Дилан шумно вздохнул и поскреб щетину на подбородке.
– Полагаю, я разочаровал их, когда сбежал с Рене.
Рене совершенно не годилась для него. Эмма миллиард раз слышала это от родителей Дилана и Брук.
Эмме она тоже не слишком нравилась. В нежном четырнадцатилетнем возрасте ее сердце было навек разбито, когда Дилан влюбился в красотку из команды чирлидеров, убедившую его, что он непременно станет кинозвездой. У нее есть связи. Она может устроить ему прослушивание у нужных людей.

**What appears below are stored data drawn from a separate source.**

-- ==== Sys2Proof/Certificates/Slice0/Obligations.lean ====
section
/-! DEFINITION. The statements about the block that wait for a proof. -/

open Sys2Proof Sys2Proof.Machine

/-- For every state s and command c whose queue is c followed by rest, step s is exec c on s with the queue rest. For
every state with an empty queue, step answers the same state. The queue and the idle step are the model's own (log
1). (R27) -/
def Obligations.StepTakesTheFrontCommand : Prop :=
  (∀ (s : State) (c : Instr) (rest : List Instr), s.pending = c :: rest →
    step s = exec c { s with pending := rest }) ∧
  (∀ s : State, s.pending = [] → step s = .next s)

/-- READ completes for every unit that runs and hears it, with the counters scanned at the read's own tick: it is
executed and answered. Over SDP, a scalar that may be read, with no latch held: the answer succeeds, its data are
the first Length bytes of the value, MORE (bit 0 of Flags) is 1 exactly where bytes remain, and the unit changes by
the read's own side effect only. Over SDP, a STR or DOMAIN at Offset 0 with a latch free: the data are the first
Length bytes of the value, MORE likewise, and the requester holds a latch with the copy. Over SDP from a latch that
the requester holds, at an Offset within the latched value (of more than 8 bytes): the bytes of the copy from
Offset. On the local port, an aligned access of 1, 2, 4 or 8 bytes by an agent that is not user level to a scalar
outside result objects: the bytes of the 8-byte slot. (R652, R40, R44, R45, R61, R62, R23, R132) -/
def Obligations.ReadReturnsTheBytesAsked : Prop :=
  (∀ (s : State) (u : UnitId) (e : Env) (i sub len : Nat) (r : Row), s.runs u → ((s.unit u).runBefore e).hears e →
    e.via ≠ .lp → ((s.unit u).atRead e i).serves i = true → len ≤ 1024 →
    ((s.unit u).atRead e i).cfg.rowOf i sub = some r → r.acc ≠ .wo → r.acc ≠ .cmd → r.ty.isBlob = false →
    ((s.unit u).atRead e i).readRefused i = false → ((s.unit u).atRead e i).slotBusy i = false → ((s.unit u).atRead e i).latchOf e i = none →
    Answers (exec (.read u e i sub 0 len) s) s u e 0x01 i sub 0 fun a =>
      a.abort = 0 ∧ a.wait = false ∧ a.data = (leBytes r.ty.size (((s.unit u).atRead e i).value i sub)).take len ∧
      (a.flags = if a.data.length < r.ty.size then 1 else 0) ∧ a.dev = ((s.unit u).atRead e i).readEffect i sub) ∧
  (∀ (s : State) (u : UnitId) (e : Env) (i sub len : Nat) (r : Row), s.runs u → ((s.unit u).runBefore e).hears e →
    e.via ≠ .lp → ((s.unit u).atRead e i).serves i = true → len ≤ 1024 →
    ((s.unit u).atRead e i).cfg.rowOf i sub = some r → r.acc ≠ .wo → r.acc ≠ .cmd → r.ty.isBlob = true →
    ((s.unit u).atRead e i).readRefused i = false → ((s.unit u).atRead e i).slotBusy i = false →
    (((s.unit u).atRead e i).purgeLatches.srv.latches.filter (fun x => !sameSource x.who e)).length <
      ((s.unit u).atRead e i).get 0x1101_02 →
    Answers (exec (.read u e i sub 0 len) s) s u e 0x01 i sub 0 fun a =>
      a.abort = 0 ∧ a.wait = false ∧
      (let bs := (inCopy (((s.unit u).atRead e i).copyOf i) sub).getD []
       a.data = bs.take len ∧ a.flags = if a.data.length < bs.length then 5 else 4) ∧
      (∃ x ∈ a.dev.srv.latches, x.who = requesterOf e ∧ x.index = i ∧ x.copy = ((s.unit u).atRead e i).copyOf i) ∧
      a.dev = { (s.unit u).atRead e i with srv := a.dev.srv }) ∧
  (∀ (s : State) (u : UnitId) (e : Env) (i sub off len : Nat) (r : Row) (x : LatchEnt), s.runs u →
    ((s.unit u).runBefore e).hears e → e.via ≠ .lp → ((s.unit u).atRead e i).serves i = true → len ≤ 1024 →
    ((s.unit u).atRead e i).cfg.rowOf i sub = some r → r.acc ≠ .wo → r.acc ≠ .cmd → off ≠ 0 →
    ((s.unit u).atRead e i).readRefused i = false → ((s.unit u).atRead e i).latchOf e i = some x →
    off ≤ ((inCopy x.copy sub).getD []).length → 8 < ((inCopy x.copy sub).getD []).length →
    Answers (exec (.read u e i sub off len) s) s u e 0x01 i sub off fun a =>
      a.abort = 0 ∧ a.wait = false ∧
      (let bs := (inCopy x.copy sub).getD []
       a.data = (bs.drop off).take len ∧ a.flags = if off + a.data.length < bs.length then 5 else 4) ∧
      a.dev = { (s.unit u).atRead e i with srv := a.dev.srv }) ∧
  (∀ (s : State) (l : LeafId) (e : Env) (i sub off len : Nat) (r : Row), s.runs (.leaf l) → e.via = .lp →
    ((s.unit (.leaf l)).runBefore e).hears e → e.user = false → ((s.unit (.leaf l)).atRead e i).serves i = true →
    ((s.unit (.leaf l)).atRead e i).cfg.rowOf i sub = some r → r.acc ≠ .wo → r.acc ≠ .cmd → r.ty.isBlob = false →
    isRes ((s.unit (.leaf l)).atRead e i).cfg i = false → len ∈ [1, 2, 4, 8] → off % len = 0 → off + len ≤ 8 →
    Answers (exec (.read (.leaf l) e i sub off len) s) s (.leaf l) e 0x01 i sub off fun a =>
      a.abort = 0 ∧ a.wait = false ∧
      a.data = bytesAt (leBytes r.ty.size (((s.unit (.leaf l)).atRead e i).value i sub)) off len ∧
      a.dev = ((s.unit (.leaf l)).atRead e i).readEffect i sub)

– Может, тебе не суждено было стать доктором. Отец дождался твоего успеха. Он должен был понять, что ты принял для себя верное решение.
– Папа считал, что я не знаю, что делаю. Может, так и было. Рене стала моей первой подружкой, я с ума сходил по ней.
Он беспомощно пожал плечами, и в глазах появилось что-то непонятное.
– Но довольно о древней истории. Как насчет газировки?
Он снова открыл холодильник.
– Лимонада? Вина или пива? Что-то еще? Перед уходом Мэйзи забила холодильник.
– Воды вполне достаточно.
По крайней мере, безопасно. Сейчас нельзя доверять желудку. Еще до того, как узнала о ребенке, Эмма отказалась от алкоголя.
Он протянул ей кобальтово-синюю бутылочку воды, стоившую дороже бокала хорошего вина, и взял себе другую. С элем сорта «индейский коричневый». Поднес бутылочку к губам и глотнул. Эмма немедленно отвела глаза. Она никогда не умела скрывать свои эмоции. Не хватало еще, чтобы Дилан поймал ее за подглядыванием!